EXHIBIT 99.4
                                                                    ------------


                                 REVOCABLE PROXY

                            CLASSIC BANCSHARES, INC.

                         SPECIAL MEETING OF STOCKHOLDERS
                           TO BE HELD ON JUNE 17, 2003





     The undersigned hereby appoints the Board of Directors of Classic
Bancshares, Inc. (the "Company"), and its survivor, with full power of
substitution, to act as attorneys and proxies for the undersigned to vote all
shares of common stock of the Company which the undersigned is entitled to vote
at the Special Meeting of Stockholders (the "Meeting") to be held on June 17,
2003 at the Classic Bank Annex located at 340 Seventeenth Street, Ashland,
Kentucky, at 10:00 a.m. local time, as follows:

         The approval and adoption of the Agreement and Plan of Merger dated as
         of December 30, 2002, pursuant to which First Federal Financial
         Bancorp, Inc. will merge with and into the Company and each outstanding
         share of common stock of First Federal Financial Bancorp, Inc. will be
         converted into the right to receive, at the election of the holder,
         either shares of common stock of the Company or cash, all on and
         subject to the conditions contained in the Agreement and Plan of
         Merger.



         [ ] FOR                  [ ] AGAINST                [ ] ABSTAIN



     THIS PROXY WILL BE VOTED AS DIRECTED, BUT IF NO INSTRUCTIONS ARE SPECIFIED,
THIS PROXY WILL BE VOTED FOR THE APPROVAL AND ADOPTION OF THE AGREEMENT AND PLAN
OF MERGER. IF ANY OTHER BUSINESS IS PRESENTED AT THE MEETING, THIS PROXY WILL BE
VOTED BY THOSE NAMED IN THIS PROXY IN THEIR BEST JUDGMENT. AT THE PRESENT TIME,
THE BOARD OF DIRECTORS KNOWS OF NO OTHER BUSINESS TO BE PRESENTED AT THE
MEETING.

     THE BOARD OF DIRECTORS RECOMMENDS A VOTE "FOR" THE APPROVAL OF THE
AGREEMENT AND PLAN OF MERGER.


           THIS PROXY IS SOLICITED ON BEHALF OF THE BOARD OF DIRECTORS



     This proxy may be revoked at any time before it is voted.

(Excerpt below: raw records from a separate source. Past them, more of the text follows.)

-- ==== Sys2Proof/Certificates/Slice0/Obligations.lean ====
section
/-! DEFINITION. The statements for the provers, one definition each. OBLIGATIONS.json says which rule each
formalises. -/

open Sys2Proof Sys2Proof.Machine

/-! ## Encodings -/

/-- R50 to R62: what the encoder writes for a well-formed instruction, the decoder reads back, under a mode the token
is read in and whatever bytes follow it. -/
def Obligations.DecodeOfEncodeIsTheInstruction : Prop :=
  ∀ (i : Instr) (m : Mode), i.wellFormed = true → i.readUnder m = true →
    decode m (encode i) = .ok i ∧
      (tokenBytes i ≠ [] → ∀ rest, decodeToken m (tokenBytes i ++ rest) = .ok (i, rest))

/-- R50, R53 to R55: what the decoder reads as a token is a well-formed token of that mode, and its bytes are those
the encoder writes for it, so no bit of a stream is dropped. -/
def Obligations.DecodedTokenReencodesToItsBytes : Prop :=
  ∀ (m : Mode) (bytes : List Byte) (i : Instr) (rest : List Byte), decodeToken m bytes = .ok (i, rest) →
    i.wellFormed = true ∧ i.readUnder m = true ∧ bytes = tokenBytes i ++ rest

/-- R57, R59, R60: every entry byte is a well-formed entry, and the encoder writes that byte for it. -/
def Obligations.EntryByteReencodesToItself : Prop :=
  ∀ b : Byte, (decodeEntry b).wellFormed = true ∧ encode (decodeEntry b) = .entry b

/-- R62: the eight operation codes, with their operands; the three reserved ones change no state. -/
def Obligations.OperationCodesAreTheTables : Prop :=
  ∀ p : OpPort,
    (p.op = 0 → decodeOp p = .dec p.addr p.extent) ∧ (p.op = 1 → decodeOp p = .enc p.addr p.extent) ∧
    (p.op = 4 → decodeOp p = .schedule p.source p.destination p.mode) ∧
    (p.op = 5 → decodeOp p = .evolve) ∧ (p.op = 6 → decodeOp p = .frame) ∧
    (p.op = 2 ∨ p.op = 3 ∨ p.op = 7 →
      decodeOp p = .reservedOp p.op ∧ ∀ s, exec (decodeOp p) s = .next s) ∧
    (decodeOp p).wellFormed = true

/-- Words written out from R51 to R54, R57, R59, R60 and R64, and what they stand for. -/
def Obligations.WrittenWordsDecode : Prop :=
  decodeToken .repeatMode [0xAB, 0x02, 0xFF] = .ok (.rep 0xAB 0x02, [0xFF]) ∧
  decodeToken .repeatMode [0xFC, 0x05, 0xFF] = .ok (.tog 0x05 none, [0xFF]) ∧
  decodeToken .literalMode [0xFC, 0x50, 0x01, 0xFF] = .ok (.tog 0x50 (some 0x01), [0xFF]) ∧
  decodeToken .literalMode [0x33, 0x05] = .ok (.lit 0x33, [0x05]) ∧
  decodeToken .literalMode [0xFF] = .ok (.endTok, []) ∧
  decodeEntry 0x43 = .pair 1 3 ∧ decodeEntry 0xA1 = .pairLast 2 1 ∧ decodeEntry 0x00 = .nil ∧
  decodeEntry 0xE0 = .reservedEntry 3 true

/-! ## Steps -/

/-- R66: with a DEC running, when the bytes at CUR are readable and are a well-formed token of the current mode, the
step is that token's meaning. Nothing is added: the token itself moves CUR. -/
def Obligations.StepRunsTheTokenAtTheCursor : Prop :=
  ∀ (s : State) (i : Instr), s.c.cstate = .busy → s.c.encSrc = none →
    i.wellFormed = true → i.readUnder s.c.mode = true → tokenBytes i ≠ [] →
    (∀ k, k < (tokenBytes i).length →
      s.c.cur + k < limit s ∧ Memory.read s.mem.imem (s.c.cur + k) = (tokenBytes i)[k]?) →
    step s = exec i s

/-- R48, R62, R131: with no codec operation running, the step takes the host's next operation off its list and is the
meaning of the instruction its code and operands stand for. -/
def Obligations.StepRunsTheHostsOperation : Prop :=
  ∀ (s : State) (p : OpPort) (later : List HostMove), s.c.cstate ≠ .busy → s.host = .operation p :: later →
    step s = exec (decodeOp p) { s with host := later }

/-- R26, R124, R128: with no codec operation running, a machine without a pending move waits unchanged (the form of
waiting is the model's, log entry 2), and a host read changes nothing. -/
def Obligations.WaitingAndReadingChangeNothing : Prop :=
  ∀ s : State, s.c.cstate ≠ .busy →
    (s.host = [] → step s = .next s) ∧
    (∀ r later, s.host = .read r :: later → step s = .next { s with host := later })

/-- R27: the value of every register and stream the spec names, after reset; no byte of any memory has a value. -/
def Obligations.ResetValuesAreTheTables : Prop :=
  State.reset.c = { mode := .repeatMode, cur := 0, bound := 0, cstate := .idle, ccause := 0, ckind := 0,
                    cinfo := 0, out := [], encSrc := State.reset.c.encSrc } ∧
  State.reset.p = { outer := 0, inner := 0, ph0 := 0, ph1 := 0, sel := false, row := 0, pstate := .ok,
                    pcause := 0, pkind := 0, pinfo := 0, hist := [] } ∧
  ∀ (space : Space) (a : Nat), Memory.read (State.reset.mem.get space) a = none

/-- R123, R115: the RESET move gives every register and both streams the values they have right after reset, whatever
they were, a fault included, and leaves the memories. (That RESET is taken between operations is the model's choice,
log entry 12.) -/
def Obligations.ResetSetsEveryRegister : Prop :=
  ∀ (s : State) (later : List HostMove), s.c.cstate ≠ .busy → s.host = .reset :: later →
    step s = .next { cfg := s.cfg, mem := s.mem, host := later, c := State.reset.c, p := State.reset.p }

/-- R26, R35, R128: a host store puts its byte where it says, changes no other byte of any memory, keeps the
canonical form and touches no register; outside the memory's size the model stops (log entry 13). -/
def Obligations.HostStoreIsReadBack : Prop :=
  ∀ (s : State) (space : Space) (a : Nat) (b : Byte) (later : List HostMove), s.c.cstate ≠ .busy →
    s.host = .write space a b :: later →
    (a < spaceSize s.cfg space → ∃ t, step s = .next t ∧
      Memory.read (t.mem.get space) a = some b ∧
      (∀ a', a' ≠ a → Memory.read (t.mem.get space) a' = Memory.read (s.mem.get space) a') ∧
      (∀ other, other ≠ space → t.mem.get other = s.mem.get other) ∧
      (Memory.wf (s.mem.get space) = true → Memory.wf (t.mem.get space) = true) ∧
      t.c = s.c ∧ t.p = s.p ∧ t.cfg = s.cfg ∧ t.host = later) ∧
    (spaceSize s.cfg space ≤ a → step s = .fault (.noSuchAddress space a))

/-- R36, R66, R68, R70, R109, R116: a decoder step that needs a byte at or beyond the limit raises
TruncatedInputError at the lowest such address: the token position; the byte after a TOG, or after a value in REPEAT
mode; the count byte after a TOG into REPEAT. -/
def Obligations.DecodeStepRaisesAtTheLimit : Prop :=
  ∀ s : State, s.c.cstate = .busy → s.c.encSrc = none →
    (limit s ≤ s.c.cur → step s = .next (takeException .codec (.truncated s.c.cur) s)) ∧
    (∀ t, s.c.cur < limit s → Memory.read s.mem.imem s.c.cur = some t → t ≠ 0xFF →
      t = 0xFC ∨ s.c.mode = .repeatMode → limit s ≤ s.c.cur + 1 →
      step s = .next (takeException .codec (.truncated (s.c.cur + 1)) s)) ∧
    (∀ v, s.c.cur + 1 < limit s → Memory.read s.mem.imem s.c.cur = some 0xFC →
      Memory.read s.mem.imem (s.c.cur + 1) = some v → s.c.mode = .literalMode → limit s ≤ s.c.cur + 2 →
      step s = .next (takeException .codec (.truncated (s.c.cur + 2)) s))

/-! ## Exceptions -/

/-- R108 to R110, R112, R113: what taking each exception writes, and that nothing else changes. -/
def Obligations.ExceptionWritesOnlyTheFaultRecord : Prop :=
  ∀ (s : State) (a : Nat),
    takeException .codec (.truncated a) s =
      { s with c := { s.c with cstate := .fault, ccause := 3, ckind := 0, cinfo := a } } ∧
    takeException .codec (.reservedValue a) s =
      { s with c := { s.c with cstate := .fault, ccause := 4, ckind := 3, cinfo := a } } ∧
    takeException .player (.modeIndex a) s =
      { s with p := { s.p with pstate := .fault, pcause := 4, pkind := 1, pinfo := BitVec.ofNat 8 a } } ∧
    takeException .player (.lutIndex a) s =
      { s with p := { s.p with pstate := .fault, pcause := 4, pkind := 2, pinfo := BitVec.ofNat 8 a } }

/-- R114: in C_FAULT a DEC and an ENC change no state; in P_FAULT a SCHEDULE, an EVOLVE and a FRAME change none;
a fault in one unit leaves the other; and no step but a RESET clears or overwrites a fault record. -/
def Obligations.FaultedUnitStaysUntilReset : Prop :=
  ∀ s : State,
    (s.c.cstate = .fault → ∀ a b, exec (.dec a b) s = .next s ∧ exec (.enc a b) s = .next s) ∧
    (s.p.pstate = .fault → (∀ a b m, exec (.schedule a b m) s = .next s) ∧ exec .evolve s = .next s ∧
      exec .frame s = .next s) ∧
    (∀ e, (takeException .codec e s).p = s.p ∧ (takeException .player e s).c = s.c) ∧
    (∀ t, step s = .next t → (∀ later, s.host ≠ .reset :: later) →
      (s.c.cstate = .fault → t.c = s.c) ∧ (s.p.pstate = .fault → t.p = s.p))

/-! ## Tokens -/

/-- R67: END ends the run and changes nothing else. -/
def Obligations.EndTokenOnlyEndsTheRun : Prop :=
  ∀ s : State, exec .endTok s = .next { s with c := { s.c with cstate := .done } }

/-- R69: a LIT emits its value once and passes one byte. -/
def Obligations.LitEmitsItsValueOnce : Prop :=
  ∀ (s : State) (v : Byte),
    exec (.lit v) s = .next { s with c := { s.c with out := s.c.out ++ [v], cur := s.c.cur + 1 } }

/-- R53, R70: a REP whose count byte is readable emits `count + 1` copies, 1 to 256, and passes two bytes; otherwise
it raises at the count byte and emits nothing. -/
def Obligations.RepEmitsCountPlusOneCopies : Prop :=
  ∀ (s : State) (v c : Byte),
    (s.c.cur + 1 < limit s →
      exec (.rep v c) s =
        .next { s with c := { s.c with
          out := s.c.out ++ List.replicate (c.toNat + 1) v, cur := s.c.cur + 2 } }) ∧
    (limit s ≤ s.c.cur + 1 → exec (.rep v c) s = .next (takeException .codec (.truncated (s.c.cur + 1)) s)) ∧
    1 ≤ c.toNat + 1 ∧ c.toNat + 1 ≤ 256

/-- R68, R112, R116: a TOG met in REPEAT mode makes MODE LITERAL, emits its value once and passes two bytes; one met
in LITERAL mode makes MODE REPEAT, emits `count + 1` copies and passes three. When its value byte, or in LITERAL mode
its count byte, lies at or beyond the limit it raises at the first such byte and has no other effect, MODE included. -/
def Obligations.TogFlipsTheModeAndRunsItsValue : Prop :=
  ∀ (s : State) (v c : Byte),
    (s.c.mode = .repeatMode → s.c.cur + 1 < limit s →
      exec (.tog v none) s =
        .next { s with c := { s.c with
          mode := .literalMode, out := s.c.out ++ [v], cur := s.c.cur + 2 } }) ∧
    (s.c.mode = .literalMode → s.c.cur + 2 < limit s →
      exec (.tog v (some c)) s =
        .next { s with c := { s.c with
          mode := .repeatMode, out := s.c.out ++ List.replicate (c.toNat + 1) v, cur := s.c.cur + 3 } }) ∧
    (limit s ≤ s.c.cur + 1 →
      exec (.tog v none) s = .next (takeException .codec (.truncated (s.c.cur + 1)) s) ∧
      exec (.tog v (some c)) s = .next (takeException .codec (.truncated (s.c.cur + 1)) s)) ∧
    (s.c.mode = .literalMode → s.c.cur + 1 < limit s → limit s ≤ s.c.cur + 2 →
      exec (.tog v (some c)) s = .next (takeException .codec (.truncated (s.c.cur + 2)) s))

/-! ## The decoder's run -/

/-- R65: an accepted DEC opens its run. -/
def Obligations.DecOpensItsRun : Prop :=
  ∀ (s : State) (off : Addr) (bound : Extent), accepting s →
    exec (.dec off bound) s = .next (opened off.toNat bound.toNat none s)

/-- R14, R114: a DEC or an ENC met in C_BUSY or in C_FAULT changes nothing. -/
def Obligations.CodecIgnoresOperationsUnlessIdleOrDone : Prop :=
  ∀ (s : State) (a : Addr) (b : Extent), s.c.cstate = .busy ∨ s.c.cstate = .fault →
    exec (.dec a b) s = .next s ∧ exec (.enc a b) s = .next s

/-- A decoder step that neither ends nor faults the run moves CUR forward by 1, 2 or 3 and leaves it at the
limit at most (the inference of R71, which the spec marks as its own: "Every step that neither ends nor faults the
run increases CUR by at least 1"). -/
def Obligations.DecodeStepMovesTheCursorForward : Prop :=
  ∀ s t : State, s.c.cstate = .busy → s.c.encSrc = none → step s = .next t → t.c.cstate = .busy →
    s.c.cur < t.c.cur ∧ t.c.cur ≤ s.c.cur + 3 ∧ t.c.cur ≤ limit s

/-- A decoder step depends on unit C's registers and on the bytes of IMEM from CUR up to the limit, and on nothing
else of the machine (R74, an inference the spec marks as its own). -/
def Obligations.DecodeStepReadsOnlyItsRange : Prop :=
  ∀ s s' t : State, s.c.cstate = .busy → s.c.encSrc = none → s'.c = s.c → limit s' = limit s →
    (∀ a, s.c.cur ≤ a → a < limit s → Memory.read s'.mem.imem a = Memory.read s.mem.imem a) →
    step s = .next t → ∃ t', step s' = .next t' ∧ t'.c = t.c

/-- An accepted DEC over loaded bytes ends, within `max(limit - off, 0) + 1` decoder steps, exactly as the closed form
says, and leaves unit P and the memories alone (R71 and R72, inferences the spec marks as its own; that the run is
taken step by step is log entry 1). -/
def Obligations.DecRunFollowsItsClosedForm : Prop :=
  ∀ (s : State) (off : Addr) (bound : Extent) (bytes : List Byte) (later : List HostMove),
    accepting s → s.host = moveOf (.dec off bound) :: later →
    Memory.readRange s.mem.imem off.toNat (min bound.toNat s.cfg.imemSize - off.toNat) = some bytes →
    ∃ n t, n ≤ min bound.toNat s.cfg.imemSize - off.toNat + 1 ∧ run (n + 1) s = .next t ∧
      t.cfg = s.cfg ∧ t.p = s.p ∧ t.mem = s.mem ∧ t.host = later ∧
      match decodeRun .repeatMode off.toNat [] bytes with
      | .ended out cur mode =>
        t.c = { s.c with mode, cur, bound := bound.toNat, cstate := .done, out, encSrc := none }
      | .truncated a => t.c.cstate = .fault ∧ t.c.ccause = 3 ∧ t.c.ckind = 0 ∧ t.c.cinfo = a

Proxies may be
revoked by: (i) filing with the Secretary of Classic Bancshares, Inc. at or
before the Meeting a written notice of revocation bearing a later date than the
proxy, (ii) duly executing a subsequent proxy relating to the same shares and
delivering it to the Secretary of Classic Bancshares, Inc. at or before the
Meeting, or (iii) attending the Meeting in person and voting by written ballot
(although attendance at the Meeting will not in and of itself constitute
revocation of a proxy).

     The undersigned acknowledges receipt from the Company, prior to the
execution of this proxy, of a Notice of Special Meeting and the Joint Proxy
Statement/Prospectus dated May 16, 2003.

     Please sign exactly as your name(s) appear(s) on this proxy card. When
signing as attorney, executor, administrator, trustee or guardian, please give
your full title. If shares are held jointly, each holder should sign.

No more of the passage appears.